**Study material**:
Start of Block
/-- 41_codec R159: with the five slots in the last 40 bits of the stream and `z` the first zero slot (or 5), EXTDEC
completes, writes the dot and the slots before `z`, and reports the length. -/
def Obligations.ExtdecReadsSuffix : Prop :=
  ∀ (s : State) (slots : List Byte) (z : Nat), slots.length = 5 → 40 ≤ s.arg1.toNat →
    (∀ q j, (h : q < slots.length) → j < 8 →
      s.bit.read (s.arg0.toNat + (s.arg1.toNat - 40) + 8 * q + j) = some (slots[q].getLsbD (7 - j))) →
    s.arg0.toNat + s.arg1.toNat ≤ s.cfg.bitDepth.toNat → s.arg2.toNat + 6 ≤ s.cfg.byteDepth.toNat →
    z ≤ 5 → (z = 5 ∨ slots[z]? = some 0) → (∀ q, q < z → slots[q]? ≠ some 0) →
    ∃ t, exec .extdec s = .next t ∧
      Mem.Holds t.byte s.arg2.toNat (0x2E :: slots.take z) ∧
      Mem.SameOutside s.byte t.byte s.arg2.toNat (1 + z) ∧
      t = { s with byte := t.byte, res0 := BitVec.ofNat 32 (1 + z) }

/-- 41_codec R152, R154, R156, R158, R159: the errors of the CODEC commands, each where the checks before it pass. -/
def Obligations.CodecChecksRaise : Prop :=
  ∀ s : State,
    (s.cfg.byteDepth.toNat < s.arg0.toNat + s.arg1.toNat →
      exec .b2bits s = .next (s.Raised .resourceExhausted .byteBounds)) ∧
    (s.arg0.toNat + s.arg1.toNat ≤ s.cfg.byteDepth.toNat →
      s.cfg.bitDepth.toNat < s.arg2.toNat + 8 * s.arg1.toNat →
      exec .b2bits s = .next (s.Raised .resourceExhausted .bitBounds)) ∧
    (s.cfg.bitDepth.toNat < s.arg0.toNat + s.arg1.toNat →
      exec .bits2b s = .next (s.Raised .resourceExhausted .bitBounds)) ∧
    (s.arg0.toNat + s.arg1.toNat ≤ s.cfg.bitDepth.toNat →
      s.cfg.byteDepth.toNat < s.arg2.toNat + s.arg1.toNat / 8 →
      exec .bits2b s = .next (s.Raised .resourceExhausted .byteBounds)) ∧
    (∀ k, (k = 0 ∨ 2 ^ (k - 1) ≤ s.arg0.toNat) → s.cfg.bitDepth.toNat < s.arg1.toNat + k →
      exec .minbits s = .next (s.Raised .resourceExhausted .bitBounds)) ∧
    (5 < s.arg1.toNat → exec .extenc s = .next (s.Raised .invalidArgument .extTooLong)) ∧
    (s.arg1 = 0 → exec .extenc s = .next (s.Raised .invalidArgument .extMalformed)) ∧
    (1 ≤ s.arg1.toNat → s.arg1.toNat ≤ 5 → s.cfg.byteDepth.toNat < s.arg0.toNat + s.arg1.toNat →
      exec .extenc s = .next (s.Raised .resourceExhausted .byteBounds)) ∧
    (1 ≤ s.arg1.toNat → s.arg1.toNat ≤ 5 → s.arg0.toNat + s.arg1.toNat ≤ s.cfg.byteDepth.toNat →
      s.cfg.bitDepth.toNat < s.arg2.toNat + (s.arg3.toNat + 40) →
      exec .extenc s = .next (s.Raised .resourceExhausted .bitBounds)) ∧
    (∀ c : Byte, 1 ≤ s.arg1.toNat → s.arg1.toNat ≤ 5 → s.arg0.toNat + s.arg1.toNat ≤ s.cfg.byteDepth.toNat →
      s.arg2.toNat + (s.arg3.toNat + 40) ≤ s.cfg.bitDepth.toNat → Mem.read s.byte s.arg0.toNat = some c → c ≠ 0x2E →
      exec .extenc s = .next (s.Raised .invalidArgument .extMalformed)) ∧
    (∀ tail : List Byte, tail.length + 1 = s.arg1.toNat → s.arg1.toNat ≤ 5 →
      s.arg0.toNat + s.arg1.toNat ≤ s.cfg.byteDepth.toNat →
      s.arg2.toNat + (s.arg3.toNat + 40) ≤ s.cfg.bitDepth.toNat → Mem.Holds s.byte s.arg0.toNat (0x2E :: tail) →
      (0 : Byte) ∈ tail → exec .extenc s = .next (s.Raised .invalidArgument .extMalformed)) ∧
    (s.arg1.toNat < 40 → exec .extdec s = .next (s.Raised .invalidArgument .streamShort)) ∧
    (40 ≤ s.arg1.toNat → s.cfg.bitDepth.toNat < s.arg0.toNat + s.arg1.toNat →
      exec .extdec s = .next (s.Raised .resourceExhausted .bitBounds)) ∧
    (40 ≤ s.arg1.toNat → s.arg0.toNat + s.arg1.toNat ≤ s.cfg.bitDepth.toNat →
      s.cfg.byteDepth.toNat < s.arg2.toNat + 6 →
      exec .extdec s = .next (s.Raised .resourceExhausted .byteBounds))

/-- 41_codec R160, R161: BITS2B of the stream B2BITS wrote restores the bytes with RES1 = 0; EXTDEC of the stream EXTENC
produced writes exactly the extension and returns its length. -/
def Obligations.CodecRoundTrips : Prop :=
  (∀ (s : State) (bytes : List Byte) (d : Word), bytes.length = s.arg1.toNat →
    Mem.Holds s.byte s.arg0.toNat bytes →
    s.arg0.toNat + s.arg1.toNat ≤ s.cfg.byteDepth.toNat →
    s.arg2.toNat + 8 * s.arg1.toNat ≤ s.cfg.bitDepth.toNat → d.toNat + s.arg1.toNat ≤ s.cfg.byteDepth.toNat →
    ∃ t u, exec .b2bits s = .next t ∧
      exec .bits2b { t with arg0 := s.arg2, arg1 := t.res0, arg2 := d } = .next u ∧
      Mem.Holds u.byte d.toNat bytes ∧ u.res0 = s.arg1 ∧ u.res1 = 0) ∧
  ∀ (s : State) (tail : List Byte) (d : Word), s.arg1.toNat = tail.length + 1 → tail.length ≤ 4 →
    (0 : Byte) ∉ tail → Mem.Holds s.byte s.arg0.toNat (0x2E :: tail) →
    s.arg0.toNat + s.arg1.toNat ≤ s.cfg.byteDepth.toNat →
    s.arg2.toNat + (s.arg3.toNat + 40) ≤ s.cfg.bitDepth.toNat → d.toNat + 6 ≤ s.cfg.byteDepth.toNat →
    ∃ t u, exec .extenc s = .next t ∧
      exec .extdec { t with arg0 := s.arg2, arg1 := t.res0, arg2 := d } = .next u ∧
      Mem.Holds u.byte d.toNat (0x2E :: tail) ∧ Mem.SameOutside t.byte u.byte d.toNat s.arg1.toNat ∧
      u.res0 = s.arg1

/-! ### NUDGE -/

/-- 42_nudge R181: for `M ≥ 1` and `0 ≤ x ≤ M` the nudge stays in `[0, M]`, moves by exactly 1 and flips the parity, for
both direction bits; for `M = 0` it leaves the range, and above `M` it can move further out. -/
def Obligations.NudgeStaysInRange : Prop :=
  (∀ (M x : Int) (b : Bool), 1 ≤ M → 0 ≤ x → x ≤ M →
    (0 ≤ nudge M x b ∧ nudge M x b ≤ M) ∧ (nudge M x b = x + 1 ∨ nudge M x b = x - 1) ∧
      nudge M x b % 2 = 1 - x % 2) ∧
    (nudge 0 0 true = -1 ∧ nudge 0 0 false = 1) ∧ ∀ M x : Int, M < x → x < nudge M x true

/-- 42_nudge R180, R183, R184: NUDGE completes; a pixel whose LSB is the target is left and no draw is taken; otherwise
one direction bit `b` decides the new value by the nudge rule. The bit is the free value or, under the reference
realisation, that of NSTATE (log 5). -/
def Obligations.NudgeSetsPixelLsb : Prop :=
  ∀ (s : State) (x : Word), s.maxi ≠ 0 → s.arg1.toNat ≤ 1 → s.arg0.toNat < s.cfg.pixDepth.toNat →
    s.pix.read s.arg0.toNat = some x → x.toNat ≤ s.maxi.toNat →
    ((x.getLsbD 0).toNat = s.arg1.toNat → exec .nudge s = .next { s with res0 := x, res1 := 0 }) ∧
    ((x.getLsbD 0).toNat ≠ s.arg1.toNat →
      ∃ t y b, exec .nudge s = .next t ∧ t.pix.read s.arg0.toNat = some y ∧
        y.toNat = (if b then (if x = s.maxi then x.toNat - 1 else x.toNat + 1)
          else (if x = 0 then x.toNat + 1 else x.toNat - 1)) ∧
        (y.getLsbD 0).toNat = s.arg1.toNat ∧
        s.pix.SameOutside t.pix s.arg0.toNat 1 ∧
        (s.cfg.nudgeSrc = .draw → b = Config.freeNudge s.drawCount ∧
          t = { s with pix := t.pix, res0 := y, res1 := 1, drawCount := s.drawCount + 1 }) ∧
        (s.cfg.nudgeSrc = .reference →
          (b = true ↔ (s.nstate * 1103515245 + 12345).toNat / 65536 % 32768 % 2 = 1) ∧
          t = { s with pix := t.pix, res0 := y, res1 := 1, nstate := s.nstate * 1103515245 + 12345 }))

/-- 42_nudge R183: the errors of NUDGE, each where the checks before it pass. -/
def Obligations.NudgeChecksRaise : Prop :=
  ∀ s : State,
    (s.maxi = 0 → exec .nudge s = .next (s.Raised .invalidArgument .maxiZero)) ∧
    (s.maxi ≠ 0 → 1 < s.arg1.toNat → exec .nudge s = .next (s.Raised .invalidArgument .bitValue)) ∧
    (s.maxi ≠ 0 → s.arg1.toNat ≤ 1 → s.cfg.pixDepth.toNat ≤ s.arg0.toNat →
      exec .nudge s = .next (s.Raised .resourceExhausted .pixBounds)) ∧
    (∀ x, s.maxi ≠ 0 → s.arg1.toNat ≤ 1 → s.arg0.toNat < s.cfg.pixDepth.toNat →
      s.pix.read s.arg0.toNat = some x → s.maxi.toNat < x.toNat →
      exec .nudge s = .next (s.Raised .invalidArgument .pixelRange))

/-! ### PERM -/

/-- 43_permutation R193, R194: HASH completes with RES0 and SEED the low and RES1 the high half of djb2 of the bytes, where
djb2 starts at 5381 and takes each byte in by `h × 33 + v` modulo 2^HASH_W, `v` sign-extended when CHAR_SIGNED. -/
def Obligations.HashDerivesSeed : Prop :=
  decode 0x00000030 = .ok .hash ∧
  (∀ (s : State) (bytes : List Byte), bytes.length = s.arg1.toNat → Mem.Holds s.byte s.arg0.toNat bytes →
    s.arg0.toNat + s.arg1.toNat ≤ s.cfg.byteDepth.toNat →
    exec .hash s = .next { s with
      res0 := BitVec.ofNat 32 (djb2 s.cfg bytes % 2 ^ 32)
      res1 := BitVec.ofNat 32 (djb2 s.cfg bytes / 2 ^ 32)
      seed := BitVec.ofNat 32 (djb2 s.cfg bytes % 2 ^ 32) }) ∧
  (∀ s : State, s.cfg.byteDepth.toNat < s.arg0.toNat + s.arg1.toNat →
    exec .hash s = .next (s.Raised .resourceExhausted .byteBounds)) ∧
  ∀ (p : Config.Params) (cs : List Byte) (c : Byte),
    djb2 p [] = 5381 ∧
      ((djb2 p (cs ++ [c]) : Nat) : Int) =
        ((djb2 p cs : Int) * 33 + (if p.charSigned then c.toInt else (c.toNat : Int))) %
          2 ^ (if p.hash64 then 64 else 32)

/-- 43_permutation R192, R195, R196, R199, R201, R203: PERMFWD completes on either space: with the draws `j` of a generator
seeded from SEED, the cells hold `fwd` of the sequence, no other cell changes, and PSTATE is the last generator state. -/
def Obligations.PermfwdAppliesDraws : Prop :=
  ∀ (s : State) (st j : Nat → Nat), s.DrawsFrom s.arg1.toNat s.arg2.toNat st j →
    (∀ l : List Bool, s.PermOperandsOk s.cfg.bitDepth.toNat → l.length = s.arg1.toNat →
      s.bit.HoldsFrom s.arg0.toNat s.arg2.toNat l →
      ∃ t, exec .permfwdBit s = .next t ∧
        t.bit.HoldsFrom s.arg0.toNat s.arg2.toNat (fwdSwaps j s.arg1.toNat s.arg2.toNat l) ∧
        s.bit.SameOutside t.bit (s.arg0.toNat + s.arg2.toNat) (s.arg1.toNat - s.arg2.toNat) ∧
        t = { s with bit := t.bit, pstate := st s.arg2.toNat }) ∧
    (∀ l : List Word, s.PermOperandsOk s.cfg.idxDepth.toNat → l.length = s.arg1.toNat →
      s.idx.HoldsFrom s.arg0.toNat s.arg2.toNat l →
      ∃ t, exec .permfwdIdx s = .next t ∧
        t.idx.HoldsFrom s.arg0.toNat s.arg2.toNat (fwdSwaps j s.arg1.toNat s.arg2.toNat l) ∧
        s.idx.SameOutside t.idx (s.arg0.toNat + s.arg2.toNat) (s.arg1.toNat - s.arg2.toNat) ∧
        t = { s with idx := t.idx, pstate := st s.arg2.toNat })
End of Block
**Task details**: Send back an exact copy of only the lines from the line with "exec .nudge s = .next (s.Raised .resourceExhausted" up to and including the line with "the bytes, where" in the data above.

**Answer space**:
      exec .nudge s = .next (s.Raised .resourceExhausted .pixBounds)) ∧
    (∀ x, s.maxi ≠ 0 → s.arg1.toNat ≤ 1 → s.arg0.toNat < s.cfg.pixDepth.toNat →
      s.pix.read s.arg0.toNat = some x → s.maxi.toNat < x.toNat →
      exec .nudge s = .next (s.Raised .invalidArgument .pixelRange))

/-! ### PERM -/

/-- 43_permutation R193, R194: HASH completes with RES0 and SEED the low and RES1 the high half of djb2 of the bytes, where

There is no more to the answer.